I want to see game studios start to put some humanity into the games. The best films and books are not about wonton destruction; they're about people and their stories. Mainstream game developers need to grow up and beyond a typical Steven Segal film and understand that they are a dominant entertainment form, and should take some responsibility to further the discourse around real-world issues.

And I don't think you necessarily understand why you're buying the violent games. You say it's for the competition. Are you aware that historically most competitive sports were war games, played by ancient armies to test out tactics and the fitness of the men for battle? Most competitive events have ancient roots in the military, and violence is a visceral, pervasive thing that we learn not to recognise, much less question in society.
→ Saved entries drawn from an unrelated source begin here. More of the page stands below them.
-- ==== Sys2Proof/Machine/Wire.lean ====
section
/-! DEFINITION. The Turnpike's wire: positions, virtual channels, flits and their bytes, retry, what leaves and what is taken,
routing, broadcasts and tokens as flits (13_turnpike_links R303-R313, R315, R317-R319; 15 R354, R357). -/

namespace Sys2Proof.Machine

/-! ## Positions (R303) -/

/-- The position of a frame of length `per` that begins on tile cycle `c`. -/
def posAt (per c : Nat) : Option Nat := (List.range 25).find? fun j => per * j / 25 = c % per
/-- Positions 23 and 24 are system positions. -/
def sysPos (j : Nat) : Bool := 23 ≤ j
/-- Ordinal of a system position of the port. -/
def sysOrd (per c j : Nat) : Nat := 2 * (c / per) + (j - 23)

/-! ## Virtual channels and credits (Table 13.3, R308) -/

/-- Credits a sender holds for a channel. -/
def vcCredits (v : Nat) : Nat := if v = 0 then 32 else if v = 1 then 8 else if v = 14 then 48 else if v = 15 then 40 else 160
/-- VC2 to VC13 use tensor positions. -/
def tensorVc (v : Nat) : Bool := 2 ≤ v && v ≤ 13
/-- Credits of a channel in use at a port. -/
def vcUsed (x : PortSt) (v : Nat) : Nat := smapGet 0 x.used v
/-- A credit is left. -/
def vcFree (x : PortSt) (v : Nat) : Bool := vcUsed x v < vcCredits v
/-- Take a credit. -/
def vcTake (v : Nat) (x : PortSt) : PortSt := { x with used := smapSet 0 v (vcUsed x v + 1) x.used }
/-- Flits the replay buffer holds (R306). -/
def replayCap : Nat := 1024

/-! ## The state of a port -/

/-- A port goes down or is disabled: its replay buffer and the flits handed over are discarded (R307). -/
def portStop (p : Port) (st : BitVec 3) (s : State) : State :=
  setPort p { portSt s p with state := st, replay := [], rq := [], ttx := [], btx := [], sends := [], used := [], ret := [],
                              dropping := false, nakDue := false, txSeq := 0, rxSeq := 0xFFF, ackSent := 0xFFF } s
/-- Ports follow TP.PCTLn.EN and R313: a disabled port is in state disabled, an enabled one trains. -/
def refreshPorts (s : State) : State :=
  allPorts.foldl (fun s p =>
    let st := (portSt s p).state
    if inBlockReset s (4 + p.val) then s
    else if !portEn s p then (if st = 0 then s else portStop p 0 s)
    else if st = 0 then setPort p { portSt s p with state := stTraining } s else s) s

/-- A DET record of a port (R437): lane in INFO0[3:0], INFO1 a sequence number, HOPRC or far end. -/
def portDet (code : Nat) (p : Port) (i0 i1 : Nat) (inj : Bool) (s : State) : State :=
  report code (srcOf 9 p.val) s.cyc 0 i0 i1 inj false s

/-- TP_LINK_DOWN: the port goes down and will train again (R307). -/
def linkFails (p : Port) (inj : Bool) (s : State) : State := portStop p stDown (portDet eTpLinkDown p 0 0 inj s)

/-- A lane fails: the port goes down, and trains again when DEGR allows and a good lane is left (R319). -/
def laneFails (p : Port) (lane : Nat) (inj : Bool) (s : State) : State :=
  let s := portDet eTpLaneFail p lane 0 inj s
  let good := (portSt s p).lgood &&& ~~~(1#4 <<< lane)
  let st := if bitOf (pctl s p) 4 && good ≠ 0 then stTraining else stDown
  let s := portStop p st s
  setPort p { portSt s p with lgood := good, narrow := true } s

/-! ## Flits and their bytes (R304, R305) -/

/-- Bytes 0x00 to 0xFB of a flit (Table 13.2). -/
def flitHead (f : Flit) : List Byte :=
  leBytes 1 (f.vc.toNat * 16 + f.ty.toNat) ++ leBytes 2 f.seq.toNat ++ leBytes 2 (f.ack.toNat + b2n f.nak * 2 ^ 15) ++
  leBytes 1 f.crv.toNat ++ leBytes 1 f.crn.toNat ++ zeros 1 ++ leBytes 4 f.tag.toNat ++ slice f.payload 0 240
/-- The CRC of a flit. -/
def flitCrc (f : Flit) : W32 := crc32 (flitHead f)
/-- The 256 bytes of a flit. -/
def flitBytes (f : Flit) : List Byte := flitHead f ++ leBytes 4 f.crc.toNat
/-- A received flit's CRC holds. -/
def crcOk (f : Flit) : Bool := f.crc = flitCrc f
/-- A flit of a channel and type with a TAG and a payload; the fields of its departure are filled in as it leaves. -/
def newFlit (vc ty : BitVec 4) (tag : W32) (payload : List Byte) : Flit :=
  { vc := vc, ty := ty, seq := 0, ack := 0, nak := false, crv := 0, crn := 0, tag := tag, payload := payload }

/-! ## Departure (R304-R310) -/

/-- CRV and CRN of a flit formed now: the first channel that has credits to return. -/
def withCredits (x : PortSt) (f : Flit) : Flit × PortSt :=
  match x.ret with
  | [] => ({ f with crv := 0, crn := 0 }, x)
  | (v, n) :: _ =>
    let k := min n 255
    ({ f with crv := BitVec.ofNat 4 v, crn := BitVec.ofNat 8 k }, { x with ret := smapSet 0 v (n - k) x.ret })

/-- Put a flit on the wire at the present cycle, with the port's ACK and NAK and the CRC over all of it (R304-R306). -/
def onWire (p : Port) (f : Flit) (s : State) : State :=
  let x := portSt s p
  let f := { f with ack := x.rxSeq, nak := x.nakDue }
  emit (.flit p s.cyc { f with crc := flitCrc f }) (setPort p { x with nakDue := false, ackSent := x.rxSeq } s)
/-- Put a flit on the wire that is not held for a retry: it carries the next sequence number unused (Table 13.2, R306). -/
def sendUnheld (p : Port) (f : Flit) (s : State) : State :=
  let (f, x) := withCredits (portSt s p) f
  onWire p { f with seq := x.txSeq } (setPort p x s)
/-- Put a flit on the wire under the next sequence number and hold it in the replay buffer, credits returned included (R306). -/
def sendHeld (p : Port) (f : Flit) (s : State) : State :=
  let (f, x) := withCredits (portSt s p) f
  let f := { f with seq := x.txSeq }
  onWire p f (setPort p { x with txSeq := x.txSeq + 1, replay := x.replay ++ [f],
                                 sends := smapSet 0 f.seq.toNat 1 x.sends } s)

/-- Errors forced on the next flit of a port (Table 19.10, group LINK): corrected symbols, a failed send that is retried,
nine failed sends, the loss of a lane. -/
def linkInject (p : Port) (seq : BitVec 12) (s : State) : State :=
  let src := srcOf 9 p.val
  let any := fun (_ _ : Nat) => true
  let s := match injEvent eTpFecCe src any s with
    | (some (pos, _), s) => report eTpFecCe src s.cyc 0 0 pos true false s
    | (none, s) => s
  let s := match injEvent eTpRetry src any s with
    | (some _, s) =>
      let x := portSt s p
      setPort p { x with rq := x.replay } (report eTpRetry src s.cyc 0 0 seq.toNat true false s)
    | (none, s) => s
  let s := match injEvent eTpLinkDown src any s with
    | (some _, s) => linkFails p true s
    | (none, s) => s
  match injEvent eTpLaneFail src any s with
  | (some (pos, _), s) => laneFails p (pos % 4) true s
  | (none, s) => s

/-- Send a new flit of a port that is up (R306); errors forced on it follow. -/
def sendNew (p : Port) (f : Flit) (s : State) : State := linkInject p (portSt s p).txSeq (sendHeld p f s)

/-- An idle flit leaves; one that carries nothing new is not shown. -/
def sendIdle (p : Port) (s : State) : State :=
  let x := portSt s p
  if x.nakDue || !x.ret.isEmpty || x.ackSent ≠ x.rxSeq then sendUnheld p (newFlit 0 0 0 []) s else s

/-- Times a held flit has been sent (R307). -/
def sentOf (x : PortSt) (f : Flit) : Nat := smapGet 0 x.sends f.seq.toNat
/-- Send the front of the replay again when the position is of its class. -/
def sendAgain (p : Port) (sys : Bool) (s : State) : State :=
  let x := portSt s p
  match x.rq with
  | f :: r =>
    if tensorVc f.vc.toNat = sys then sendIdle p s
    else onWire p f (setPort p { x with rq := r, sends := smapSet 0 f.seq.toNat (sentOf x f + 1) x.sends } s)
  | [] => sendIdle p s

/-- A tensor position: a replayed flit, else the first flit handed over, unless the replay buffer is full (R306, R309). -/
def serveTensor (p : Port) (s : State) : State :=
  let x := portSt s p
  if !x.rq.isEmpty then sendAgain p false s
  else match x.ttx with
    | f :: r => if x.replay.length < replayCap then sendNew p f (setPort p { x with ttx := r } s) else sendIdle p s
    | [] => sendIdle p s

/-- The flit of a beacon, and the beacon of a received flit (R317). -/
def beaconFlit (b : BeaconPkt) : Flit :=
  newFlit 1 2 (BitVec.ofNat 32 (1 + 2 ^ 16 * b.hops.toNat))
    (leBytes 1 b.origin.toNat ++ zeros 7 ++ leBytes 8 b.carried.toNat ++ leBytes 4 b.latency.toNat ++ zeros 220)
def beaconOf (f : Flit) : Option BeaconPkt :=
  if f.vc = 1 ∧ f.ty = 2 ∧ f.tag.toNat % 2 ^ 16 = 1 then
    some { origin := BitVec.ofNat 8 (leField f.payload 0 1), carried := BitVec.ofNat 64 (leField f.payload 8 8),
           latency := BitVec.ofNat 32 (leField f.payload 16 4), hops := BitVec.ofNat 8 (f.tag.toNat / 2 ^ 16) }
  else none
/-- A measurement flit: departure in root cycles and, once it is returned, the far end's arrival and departure (R315). -/
def measureFlit (depart : Nat) (far : Option (Nat × Nat)) : Flit :=
  newFlit 1 Config.measureKind.1 Config.measureKind.2 (Config.measurePayload depart far)
/-- What waits on VC1 as it leaves on cycle `c` (R315, R317, R318): an edge is four root cycles. -/
def vc1Flit (c : Nat) : Vc1Msg → Flit
  | .formed b => beaconFlit { b with carried := BitVec.ofNat 64 c, latency := 0 }
  | .forward b n => beaconFlit { b with latency := b.latency + BitVec.ofNat 32 (4 * n), hops := b.hops + 1 }
  | .answer d a n => measureFlit d (some (a, a + 4 * n))
/-- One more edge has been waited. -/
def vc1Wait : Vc1Msg → Vc1Msg
  | .formed b => .formed b
  | .forward b n => .forward b (n + 1)
  | .answer d a n => .answer d a (n + 1)
/-- Every port's VC1 waits one more edge. -/
def waitVc1 (s : State) : State :=
  { s with tp := { s.tp with ports := s.tp.ports.map fun x => (x.1, { x.2 with btx := x.2.btx.map vc1Wait }) } }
Historically it has been the arts that have questioned the violence we exist in. Time for the new #1 art form to step up and do its job.

ApolloTheBoss1967d ago (Edited 1967d ago )

OK I still stand by my opinion when I say that violence doesn't necessarily have to be the reason I buy a competitive video game and that video below backs up my claim if you care to look at it. (Not to mention that the people in it are almost exactly saying your opinions word for word.) But I completely agree with you when you say that the top art in the world should better it's reputation as something that can respectable, rather than something that's shunned for its representation of all things violent. Sadly we're not in an age yet where society considers games art. Though they are, the rest of the world just doesn't take them seriously. I hope I live to see it happen one day though.

the4111967d ago

Wow, two people on the Internet (N4G, no less) having an intelligent, civilized, coherent discussion about a hot topic. Color me impressed. Bubbles for both!